Top of Records shown

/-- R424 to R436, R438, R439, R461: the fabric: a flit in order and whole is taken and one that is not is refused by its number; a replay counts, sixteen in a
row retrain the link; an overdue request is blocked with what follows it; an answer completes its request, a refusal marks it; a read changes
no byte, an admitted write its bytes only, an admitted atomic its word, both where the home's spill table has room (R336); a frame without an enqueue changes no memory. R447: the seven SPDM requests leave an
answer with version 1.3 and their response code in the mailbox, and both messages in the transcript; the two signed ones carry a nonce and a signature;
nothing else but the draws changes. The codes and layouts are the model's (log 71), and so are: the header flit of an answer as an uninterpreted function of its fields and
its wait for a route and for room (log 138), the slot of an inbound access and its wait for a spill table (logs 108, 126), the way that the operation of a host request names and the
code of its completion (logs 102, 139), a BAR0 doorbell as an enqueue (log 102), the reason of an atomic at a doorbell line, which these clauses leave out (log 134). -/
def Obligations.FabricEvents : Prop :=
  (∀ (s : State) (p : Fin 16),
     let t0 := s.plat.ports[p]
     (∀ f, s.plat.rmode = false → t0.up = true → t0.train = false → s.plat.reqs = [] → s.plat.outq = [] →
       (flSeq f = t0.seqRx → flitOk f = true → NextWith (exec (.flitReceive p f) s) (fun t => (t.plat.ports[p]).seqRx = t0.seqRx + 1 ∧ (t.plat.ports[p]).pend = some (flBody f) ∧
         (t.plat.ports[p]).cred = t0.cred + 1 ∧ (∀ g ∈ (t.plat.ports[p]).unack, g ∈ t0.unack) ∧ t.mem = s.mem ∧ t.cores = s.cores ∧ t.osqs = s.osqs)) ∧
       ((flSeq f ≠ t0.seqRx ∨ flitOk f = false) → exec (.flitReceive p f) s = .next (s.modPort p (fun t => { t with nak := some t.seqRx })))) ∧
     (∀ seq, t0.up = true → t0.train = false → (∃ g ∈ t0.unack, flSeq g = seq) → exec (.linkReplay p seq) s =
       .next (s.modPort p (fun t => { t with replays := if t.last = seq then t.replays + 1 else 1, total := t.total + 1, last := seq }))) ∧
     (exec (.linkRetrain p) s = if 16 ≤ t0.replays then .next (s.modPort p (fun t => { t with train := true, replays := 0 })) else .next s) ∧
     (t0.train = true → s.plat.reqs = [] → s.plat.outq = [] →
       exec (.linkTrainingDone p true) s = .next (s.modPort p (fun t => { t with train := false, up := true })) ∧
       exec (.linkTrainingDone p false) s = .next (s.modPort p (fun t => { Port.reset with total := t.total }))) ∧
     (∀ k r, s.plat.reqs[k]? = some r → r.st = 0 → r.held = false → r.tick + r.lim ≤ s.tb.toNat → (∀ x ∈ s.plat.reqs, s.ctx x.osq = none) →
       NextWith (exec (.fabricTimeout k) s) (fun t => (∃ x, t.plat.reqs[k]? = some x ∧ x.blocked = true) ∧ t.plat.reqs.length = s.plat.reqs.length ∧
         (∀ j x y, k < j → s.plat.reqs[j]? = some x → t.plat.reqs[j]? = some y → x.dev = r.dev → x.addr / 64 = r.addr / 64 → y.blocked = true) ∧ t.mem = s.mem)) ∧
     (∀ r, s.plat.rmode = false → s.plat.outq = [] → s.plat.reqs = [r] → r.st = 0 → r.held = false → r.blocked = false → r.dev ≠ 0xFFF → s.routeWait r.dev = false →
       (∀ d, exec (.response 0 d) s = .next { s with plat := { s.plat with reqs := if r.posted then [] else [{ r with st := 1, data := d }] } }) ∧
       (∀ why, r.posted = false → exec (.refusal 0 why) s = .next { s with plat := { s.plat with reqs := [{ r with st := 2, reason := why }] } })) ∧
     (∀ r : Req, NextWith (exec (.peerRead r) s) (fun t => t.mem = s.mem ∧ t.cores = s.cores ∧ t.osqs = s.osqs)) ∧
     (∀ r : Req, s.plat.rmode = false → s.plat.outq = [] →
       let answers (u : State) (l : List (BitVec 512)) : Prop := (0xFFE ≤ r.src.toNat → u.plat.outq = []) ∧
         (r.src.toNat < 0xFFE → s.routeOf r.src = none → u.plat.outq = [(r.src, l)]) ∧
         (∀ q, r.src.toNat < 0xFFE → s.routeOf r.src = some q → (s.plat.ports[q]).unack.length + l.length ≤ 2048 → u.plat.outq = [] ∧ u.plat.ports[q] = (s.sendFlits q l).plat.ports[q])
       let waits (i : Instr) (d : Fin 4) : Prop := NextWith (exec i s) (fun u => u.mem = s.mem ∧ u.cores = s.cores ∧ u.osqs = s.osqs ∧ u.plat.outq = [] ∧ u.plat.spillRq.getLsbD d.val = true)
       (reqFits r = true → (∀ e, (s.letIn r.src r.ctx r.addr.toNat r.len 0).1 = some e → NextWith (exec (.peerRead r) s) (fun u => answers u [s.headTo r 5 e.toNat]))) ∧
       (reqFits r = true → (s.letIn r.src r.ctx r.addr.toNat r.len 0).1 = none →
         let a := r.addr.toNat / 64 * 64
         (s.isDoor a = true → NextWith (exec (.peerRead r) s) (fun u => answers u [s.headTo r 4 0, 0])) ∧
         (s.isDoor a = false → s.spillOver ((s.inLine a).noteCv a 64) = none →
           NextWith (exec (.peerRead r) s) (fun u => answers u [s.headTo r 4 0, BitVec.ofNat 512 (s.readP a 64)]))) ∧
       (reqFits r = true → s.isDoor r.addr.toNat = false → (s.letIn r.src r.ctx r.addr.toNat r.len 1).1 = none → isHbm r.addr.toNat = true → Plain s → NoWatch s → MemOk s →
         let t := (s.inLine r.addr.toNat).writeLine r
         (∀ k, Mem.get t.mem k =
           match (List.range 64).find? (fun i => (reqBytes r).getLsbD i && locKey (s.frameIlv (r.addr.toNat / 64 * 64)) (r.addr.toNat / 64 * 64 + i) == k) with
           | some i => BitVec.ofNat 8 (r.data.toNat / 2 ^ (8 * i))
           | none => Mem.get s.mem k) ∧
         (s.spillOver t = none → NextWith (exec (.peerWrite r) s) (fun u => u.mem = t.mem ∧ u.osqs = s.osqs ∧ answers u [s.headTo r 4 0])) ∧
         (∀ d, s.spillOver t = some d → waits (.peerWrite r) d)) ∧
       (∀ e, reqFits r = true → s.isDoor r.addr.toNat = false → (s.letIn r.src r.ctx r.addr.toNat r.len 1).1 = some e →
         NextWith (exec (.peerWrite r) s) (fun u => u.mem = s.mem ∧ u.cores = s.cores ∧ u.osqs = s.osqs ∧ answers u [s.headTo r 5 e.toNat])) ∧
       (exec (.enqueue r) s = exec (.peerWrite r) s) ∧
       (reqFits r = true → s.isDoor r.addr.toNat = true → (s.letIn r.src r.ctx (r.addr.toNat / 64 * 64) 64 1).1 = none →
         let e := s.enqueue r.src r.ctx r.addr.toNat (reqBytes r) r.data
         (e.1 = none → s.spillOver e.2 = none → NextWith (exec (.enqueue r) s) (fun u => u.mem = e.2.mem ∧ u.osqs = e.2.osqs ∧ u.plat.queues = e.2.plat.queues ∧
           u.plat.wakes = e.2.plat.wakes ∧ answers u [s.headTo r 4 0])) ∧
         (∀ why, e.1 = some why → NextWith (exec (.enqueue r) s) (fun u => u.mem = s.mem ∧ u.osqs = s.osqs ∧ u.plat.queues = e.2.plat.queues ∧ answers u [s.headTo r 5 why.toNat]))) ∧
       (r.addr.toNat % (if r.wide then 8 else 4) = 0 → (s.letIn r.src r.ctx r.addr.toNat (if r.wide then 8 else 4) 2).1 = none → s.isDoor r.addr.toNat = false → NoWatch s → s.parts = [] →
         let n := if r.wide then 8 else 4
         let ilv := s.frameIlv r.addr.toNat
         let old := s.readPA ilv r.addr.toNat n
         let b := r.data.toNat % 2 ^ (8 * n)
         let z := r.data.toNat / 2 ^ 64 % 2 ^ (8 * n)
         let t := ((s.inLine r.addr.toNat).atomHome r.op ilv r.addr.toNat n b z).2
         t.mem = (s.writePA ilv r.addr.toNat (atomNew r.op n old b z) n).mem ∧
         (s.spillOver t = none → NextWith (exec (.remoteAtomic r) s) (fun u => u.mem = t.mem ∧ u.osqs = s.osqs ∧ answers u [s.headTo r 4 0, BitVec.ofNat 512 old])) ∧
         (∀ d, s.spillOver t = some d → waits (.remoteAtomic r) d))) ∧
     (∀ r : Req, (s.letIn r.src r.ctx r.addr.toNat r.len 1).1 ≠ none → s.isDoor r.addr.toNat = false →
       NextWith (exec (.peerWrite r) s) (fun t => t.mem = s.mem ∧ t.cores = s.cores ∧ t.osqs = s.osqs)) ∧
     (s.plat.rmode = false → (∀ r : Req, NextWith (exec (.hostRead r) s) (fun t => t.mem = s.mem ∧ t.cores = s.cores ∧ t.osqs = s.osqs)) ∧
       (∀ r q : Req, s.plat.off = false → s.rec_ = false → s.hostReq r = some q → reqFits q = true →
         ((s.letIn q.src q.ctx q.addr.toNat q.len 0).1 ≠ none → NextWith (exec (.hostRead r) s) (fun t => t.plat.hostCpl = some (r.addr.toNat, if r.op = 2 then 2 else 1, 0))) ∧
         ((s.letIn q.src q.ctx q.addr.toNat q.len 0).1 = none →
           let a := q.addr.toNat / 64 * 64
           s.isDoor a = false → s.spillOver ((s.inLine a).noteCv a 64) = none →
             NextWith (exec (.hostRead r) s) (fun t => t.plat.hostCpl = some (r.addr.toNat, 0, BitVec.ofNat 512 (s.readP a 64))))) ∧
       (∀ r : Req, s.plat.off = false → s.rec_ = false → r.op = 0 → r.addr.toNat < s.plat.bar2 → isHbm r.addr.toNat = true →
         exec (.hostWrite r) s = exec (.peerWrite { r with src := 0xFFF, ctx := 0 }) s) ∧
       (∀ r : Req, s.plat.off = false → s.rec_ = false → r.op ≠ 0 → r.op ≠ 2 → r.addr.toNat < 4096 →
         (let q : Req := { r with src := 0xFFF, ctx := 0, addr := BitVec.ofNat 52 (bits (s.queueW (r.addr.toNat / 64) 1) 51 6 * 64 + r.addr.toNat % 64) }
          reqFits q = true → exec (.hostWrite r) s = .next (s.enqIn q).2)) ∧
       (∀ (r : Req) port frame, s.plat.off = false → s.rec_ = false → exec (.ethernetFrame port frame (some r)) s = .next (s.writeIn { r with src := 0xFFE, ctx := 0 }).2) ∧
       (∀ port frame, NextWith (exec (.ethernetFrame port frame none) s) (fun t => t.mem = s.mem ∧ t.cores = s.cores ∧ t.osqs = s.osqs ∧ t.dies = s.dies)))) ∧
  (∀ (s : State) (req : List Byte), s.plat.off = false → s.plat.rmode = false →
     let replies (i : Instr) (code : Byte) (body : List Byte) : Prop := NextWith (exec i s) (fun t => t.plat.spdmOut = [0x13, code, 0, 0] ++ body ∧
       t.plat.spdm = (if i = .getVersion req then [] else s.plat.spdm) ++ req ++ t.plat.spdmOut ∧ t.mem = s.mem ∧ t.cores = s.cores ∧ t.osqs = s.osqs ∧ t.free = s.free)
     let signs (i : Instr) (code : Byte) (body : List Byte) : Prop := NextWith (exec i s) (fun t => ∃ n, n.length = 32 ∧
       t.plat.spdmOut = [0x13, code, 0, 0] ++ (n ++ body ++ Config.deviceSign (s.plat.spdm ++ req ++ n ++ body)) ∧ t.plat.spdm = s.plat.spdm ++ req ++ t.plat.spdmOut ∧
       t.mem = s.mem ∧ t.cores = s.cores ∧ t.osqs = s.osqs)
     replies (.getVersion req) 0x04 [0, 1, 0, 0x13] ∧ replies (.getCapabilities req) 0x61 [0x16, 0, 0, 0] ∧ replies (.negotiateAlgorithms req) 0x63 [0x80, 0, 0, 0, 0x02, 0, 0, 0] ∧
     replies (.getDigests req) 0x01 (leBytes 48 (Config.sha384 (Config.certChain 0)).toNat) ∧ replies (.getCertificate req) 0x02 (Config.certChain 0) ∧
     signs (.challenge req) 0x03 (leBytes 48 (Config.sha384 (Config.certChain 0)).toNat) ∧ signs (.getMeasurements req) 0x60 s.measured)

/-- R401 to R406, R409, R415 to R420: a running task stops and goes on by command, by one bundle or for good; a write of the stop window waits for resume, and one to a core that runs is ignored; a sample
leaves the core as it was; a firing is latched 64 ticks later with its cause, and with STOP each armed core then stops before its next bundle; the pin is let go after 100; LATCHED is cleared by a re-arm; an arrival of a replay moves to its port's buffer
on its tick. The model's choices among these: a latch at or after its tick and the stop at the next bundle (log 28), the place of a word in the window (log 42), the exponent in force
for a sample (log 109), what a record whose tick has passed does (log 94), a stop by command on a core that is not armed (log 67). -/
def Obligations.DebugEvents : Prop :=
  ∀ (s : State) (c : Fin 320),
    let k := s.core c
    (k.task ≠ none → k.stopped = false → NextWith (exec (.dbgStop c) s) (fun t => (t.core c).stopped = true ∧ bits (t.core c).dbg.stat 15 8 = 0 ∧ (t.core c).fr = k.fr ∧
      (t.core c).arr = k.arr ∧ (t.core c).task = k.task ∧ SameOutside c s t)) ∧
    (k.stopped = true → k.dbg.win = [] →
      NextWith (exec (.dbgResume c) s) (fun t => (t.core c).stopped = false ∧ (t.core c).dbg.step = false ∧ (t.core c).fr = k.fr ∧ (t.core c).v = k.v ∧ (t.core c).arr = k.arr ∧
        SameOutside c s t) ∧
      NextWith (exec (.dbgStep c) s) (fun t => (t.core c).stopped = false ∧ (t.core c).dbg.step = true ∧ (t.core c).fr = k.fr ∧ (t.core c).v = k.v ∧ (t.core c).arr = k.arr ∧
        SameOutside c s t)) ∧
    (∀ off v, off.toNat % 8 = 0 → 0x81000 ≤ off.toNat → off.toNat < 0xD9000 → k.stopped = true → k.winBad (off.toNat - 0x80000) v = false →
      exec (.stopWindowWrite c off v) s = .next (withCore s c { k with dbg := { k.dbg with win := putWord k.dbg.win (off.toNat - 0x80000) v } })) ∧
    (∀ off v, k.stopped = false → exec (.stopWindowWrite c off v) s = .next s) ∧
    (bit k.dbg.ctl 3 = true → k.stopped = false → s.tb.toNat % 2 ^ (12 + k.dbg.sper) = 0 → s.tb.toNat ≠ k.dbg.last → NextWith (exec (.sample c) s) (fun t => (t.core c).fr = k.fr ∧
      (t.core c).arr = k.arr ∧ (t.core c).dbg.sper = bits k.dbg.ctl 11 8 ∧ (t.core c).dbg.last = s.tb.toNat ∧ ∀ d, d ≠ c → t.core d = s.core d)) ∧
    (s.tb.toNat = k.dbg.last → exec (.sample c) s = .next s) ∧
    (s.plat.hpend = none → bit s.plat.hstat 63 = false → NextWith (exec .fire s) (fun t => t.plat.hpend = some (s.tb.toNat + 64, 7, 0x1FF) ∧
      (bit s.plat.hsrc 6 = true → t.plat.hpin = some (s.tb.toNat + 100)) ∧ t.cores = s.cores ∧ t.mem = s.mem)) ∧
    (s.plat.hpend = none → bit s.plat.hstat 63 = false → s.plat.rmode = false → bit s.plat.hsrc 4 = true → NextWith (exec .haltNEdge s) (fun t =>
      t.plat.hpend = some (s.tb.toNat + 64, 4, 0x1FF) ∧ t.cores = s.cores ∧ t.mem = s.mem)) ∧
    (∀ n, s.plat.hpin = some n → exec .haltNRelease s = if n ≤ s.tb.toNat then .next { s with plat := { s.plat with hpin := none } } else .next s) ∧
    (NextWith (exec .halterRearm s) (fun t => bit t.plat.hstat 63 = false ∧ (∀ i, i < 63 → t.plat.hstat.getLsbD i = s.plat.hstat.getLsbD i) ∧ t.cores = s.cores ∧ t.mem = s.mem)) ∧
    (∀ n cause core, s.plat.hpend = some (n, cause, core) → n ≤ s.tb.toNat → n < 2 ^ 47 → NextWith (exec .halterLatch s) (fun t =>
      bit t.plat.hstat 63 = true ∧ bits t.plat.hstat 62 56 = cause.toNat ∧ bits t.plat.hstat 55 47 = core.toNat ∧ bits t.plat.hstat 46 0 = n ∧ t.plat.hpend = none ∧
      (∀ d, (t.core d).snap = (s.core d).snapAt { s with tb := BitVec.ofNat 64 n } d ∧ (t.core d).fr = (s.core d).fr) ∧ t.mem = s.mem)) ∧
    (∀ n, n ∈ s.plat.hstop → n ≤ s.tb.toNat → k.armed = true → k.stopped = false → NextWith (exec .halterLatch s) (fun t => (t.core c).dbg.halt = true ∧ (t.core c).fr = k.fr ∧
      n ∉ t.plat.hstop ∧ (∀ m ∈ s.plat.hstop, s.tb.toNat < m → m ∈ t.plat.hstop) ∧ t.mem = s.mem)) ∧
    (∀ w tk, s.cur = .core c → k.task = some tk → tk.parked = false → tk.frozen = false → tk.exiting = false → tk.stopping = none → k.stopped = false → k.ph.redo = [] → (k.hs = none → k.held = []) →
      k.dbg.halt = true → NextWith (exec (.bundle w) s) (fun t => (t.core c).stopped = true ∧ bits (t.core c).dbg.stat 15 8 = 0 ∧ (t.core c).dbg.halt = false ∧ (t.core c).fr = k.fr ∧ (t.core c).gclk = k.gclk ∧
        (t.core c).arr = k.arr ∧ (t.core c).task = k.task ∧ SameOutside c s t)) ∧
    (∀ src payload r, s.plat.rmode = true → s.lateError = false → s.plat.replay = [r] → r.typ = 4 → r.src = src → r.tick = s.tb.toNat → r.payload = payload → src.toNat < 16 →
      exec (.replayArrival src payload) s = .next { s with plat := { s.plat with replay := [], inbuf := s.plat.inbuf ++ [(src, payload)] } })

Bottom of Records shown

Your goal:
From the material above, set down exactly the lines between the line holding "n ∉ t.plat.hstop" and the line holding "(∀ w tk, s.cur", inclusive. Include nothing else.

Exercise response:
      n ∉ t.plat.hstop ∧ (∀ m ∈ s.plat.hstop, s.tb.toNat < m → m ∈ t.plat.hstop) ∧ t.mem = s.mem)) ∧
    (∀ w tk, s.cur = .core c → k.task = some tk → tk.parked = false → tk.frozen = false → tk.exiting = false → tk.stopping = none → k.stopped = false → k.ph.redo = [] → (k.hs = none → k.held = []) →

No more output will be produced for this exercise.